Miss Mary demanded, again concerned about the status of her investment.

  “Meaning there is more bad news.” General Kiljoy directed our attention to the screen. “This is an aerial view of the city recorded earlier this morning by a remote-operation surveillance plane. Notice anything peculiar?”

  From such a distant perspective the city looked like a massive scab, a clumsily grid-lined, malignant scar on the natural landscape. Aside from that, there was nothing particularly unusual about it. Tynee, however, strode to the screen and immediately pointed to a barely visible line that encircled the entire city. It appeared to be a nearly perfect circle.

  “What’s that?” he demanded.

  “Isn’t that the outerbelt?” Miss Mary suggested. It would have been my first guess as well.

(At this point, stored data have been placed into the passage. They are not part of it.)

-- ==== Sys2Proof/Safety.lean ====
section
/-! DEFINITION. The terms that statements are made in: a machine whose memory has its one form, a barge that issues a
word, what such a word leaves, and a step that stops nowhere. -/

namespace Sys2Proof.Machine

/-! ## The form of memory -/

/-- Each die's view of memory has the canonical form (notes/assumptions/5.md). -/
def MemSt.wf (m : MemSt) : Bool := Memory.wf m.view0 && Memory.wf m.view1 && Memory.wf m.view2 && Memory.wf m.view3

/-- The invariant of the machine's memory. -/
def State.MemWf (s : State) : Prop := s.mem.wf = true

/-! ## A barge that issues a word -/

/-- Barge `b` is resident, and a word of its run `r` issues (05_core_state R97). -/
def Issuing (s : State) (b : Barge) (r : Run) : Prop :=
  s.barge? s.cur = some b ∧ b.st = .resident ∧ b.run = some r

/-- The word that issues is the only one of its run, but for a prefix, and no repeat frame is in progress. -/
def Alone (s : State) (b : Barge) (r : Run) : Prop :=
  Issuing s b r ∧ r.items = [] ∧ r.raised = 0 ∧ r.firstFx = none ∧ b.frame = none

/-- What the word sees. -/
def ctxOf (s : State) (b : Barge) (r : Run) : WCtx := ⟨s, s.cur, b, r⟩

/-- The barge after the one-word run `r`, at the word behind it. -/
def Barge.past (b : Barge) (r : Run) : Barge := { b with pc := r.here.pc + 4, run := none, unanswered := none }

/-- A run with further results `l` and raised flags `fl`; the first word that raises an enabled flag is kept
(10_core_faults R190). -/
def Run.grown (r : Run) (l : List Item) (fl en : Nat) : Run :=
  { r with
    items := r.items ++ l, raised := r.raised ||| fl, pfx := none
    firstFx := if r.firstFx.isNone && (fl &&& en) != 0 then some r.at else r.firstFx }

/-- The barge whose run has grown: nothing else has changed yet (04_encoding R69). -/
def Barge.later (b : Barge) (r : Run) (l : List Item) (fl : Nat := 0) : Barge := { b with run := some (r.grown l fl b.rfpen) }

/-- A scalar register's new value; register 0 discards it (05_core_state R89). -/
def Barge.withS (b : Barge) (d : Nat) (v : Word) : Barge := if d = 0 then b else { b with sreg := tput 0 b.sreg d v }

/-- A vector register's new value. -/
def Barge.withV (b : Barge) (d : Nat) (v : VReg) : Barge := { b with vreg := tput 0 b.vreg d v }

/-- What is left once a word of barge `b` has issued and done `f`: its slot is the one that last issued (R97), and requests that
waited behind it for a leased granule are served (R163). -/
def State.doing (s : State) (b : Barge) (f : State → State) : State := (f (s.issued b)).doneWaiting s.cur

/-- What a word leaves that has results `l` and raises `fl`. `t` is the state as the word's issue changes it, in which the
barge is `c`. With its stop bit clear the run grows; with it set, where no enabled flag was raised, the run ends: every
result of the run is written in order, the flags are raised and the barge goes on; and where the word is alone in its run,
the barge is `c'` with the flags raised, at the word behind. -/
def LeavesIn (i : Bool → Instr) (s : State) (b : Barge) (r : Run) (t : State) (c : Barge) (l : List Item) (fl : Nat)
    (c' : Barge) : Prop :=
  exec (i false) s = .next (t.doing c (fun t => t.setB s.cur (c.later r l fl))) ∧
  ((r.raised ||| fl) &&& b.rfpen = 0 →
    exec (i true) s = .next (t.doing c (fun t => (t.putItems s.cur (r.items ++ l)).updB s.cur (fun e =>
      ({ e with rfpfl := e.rfpfl ||| (r.raised ||| fl) }).goOn r.here.pc (r.here.pc + 4))))) ∧
  (Alone s b r → fl &&& b.rfpen = 0 →
    exec (i true) s = .next (t.doing c (fun t => t.setB s.cur ({ c' with rfpfl := c.rfpfl ||| fl }.past r))))

/-- As `LeavesIn`, for a word whose issue changes nothing. -/
def Leaves (i : Bool → Instr) (s : State) (b : Barge) (r : Run) (l : List Item) (fl : Nat) (b' : Barge) : Prop :=
  LeavesIn i s b r s b l fl b'

/-- A word that writes one scalar register and raises nothing. -/
def WritesS (i : Bool → Instr) (s : State) (b : Barge) (r : Run) (d : Nat) (v : Word) : Prop :=
  Leaves i s b r [.sreg d v] 0 (b.withS d v)

/-- A word that writes one vector register and raises `fl`. -/
def WritesV (i : Bool → Instr) (s : State) (b : Barge) (r : Run) (d : Nat) (v : VReg) (fl : Nat) : Prop :=
  Leaves i s b r [.vreg d v] fl (b.withV d v)

/-- A word that ends its run with results `l` and goes on at address `t`. -/
def EndsAt (i : Instr) (s : State) (b : Barge) (r : Run) (l : List Item) (b' : Barge) (t : Nat) : Prop :=
  (r.raised &&& b.rfpen = 0 →
    exec i s = .next (s.doing b (fun s => (s.putItems s.cur (r.items ++ l)).updB s.cur (fun e =>
      ({ e with rfpfl := e.rfpfl ||| r.raised }).goOn r.here.pc t)))) ∧
  (Alone s b r → exec i s = .next (s.doing b (fun s => s.setB s.cur { b' with pc := t, run := none, unanswered := none })))

/-- A word that takes an exception at once: the run and its region abort (10_core_faults R188). -/
def Traps (i : Instr) (s : State) (r : Run) (cls detail : Nat) (s3 : Word) : Prop :=
  exec i s = .next ((s.issued (s.barge s.cur)).takeExc s.cur { cls := cls, detail := detail, pc := r.at, s3 := s3 })

/-- What the region would buffer with the effects `es` too, by the count of 01_engines R12. -/
def WCtx.countWith (c : WCtx) (es : List Effect) : Nat :=
  capacity (c.effs ++ es) + (c.r.items.filter (fun i => match i with | .cmd _ _ _ => true | _ => false)).length

/-- A word that issues the command `k` on timeline `tl`: its number goes to register `d` at the end of the run, and the
command to the region's effects (01_engines R12, R16). -/
def Commands (i : Bool → Instr) (s : State) (b : Barge) (r : Run) (d tl : Nat) (k : Cmd) : Prop :=
  let n := (s.tl tl).issued + 1
  exec (i false) s = .next (s.doing b (fun s => s.setB s.cur (b.later r [Item.cmd d tl k]))) ∧
  (r.raised &&& b.rfpen = 0 →
    exec (i true) s = .next (s.doing b (fun s => (s.putItems s.cur (r.items ++ [Item.cmd d tl k])).updB s.cur (fun e =>
      ({ e with rfpfl := e.rfpfl ||| r.raised }).goOn r.here.pc (r.here.pc + 4))))) ∧
  (Alone s b r →
    exec (i true) s = .next (s.doing b (fun s => (s.reserve tl k.ctx).2.setB s.cur
      (({ b with eff := b.eff ++ [Effect.cmd tl n k] }.withS d (BitVec.ofNat 64 n)).past r))))

/-- A command of the barge that issues. -/
def cmdOf (s : State) (b : Barge) (op : Op) (x y : Word) (args : List Word := []) : Cmd :=
  { op := op, barge := s.cur, ctx := b.ctx, core := b.core, a := x, b := y, args := args }

/-! ## Stops -/

/-- The machine goes on. -/
def goesOn (o : Out) : Prop := ∃ t, o = .next t

/-- Nothing is due and no barge stands: the machine at rest. -/
def State.atRest (s : State) : Prop := s.inputs = [] ∧ s.acts = []

end Sys2Proof.Machine
end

  Tynee pointed to a thicker line, outside the original circle, which meandered its way around the city, connecting to other easily visible traffic arteries. “This is the outerbelt.”

  “Good eye, Tibor.” General Kiljoy congratulated him.

  “So what is it?” Tynee demanded once again.

  “Watch.” General Kiljoy hit fast-forward, and the view of the city became gradually closer as the aircraft descended. Once we could distinguish windows on buildings, he resumed normal playback speed. The view presented by the camera revealed streets deserted exactly like a fresh ghost town. Newspapers and other artifacts of an abandoned civilization lay scattered about like tumbleweed. The stillness was interrupted only once by a pack of five dogs trotting down the middle of the street, utterly mindless of the extreme strangeness around them. “Reports estimate that approximately one-tenth of the city’s residents have perished,” General Kiljoy informed us as if he were relaying baseball statistics. “Widespread panic, random rioting, a lot of suicide. Interestingly, not many died of starvation or exposure. Apparently, finding food and shelter are drives independent of the ability to communicate.”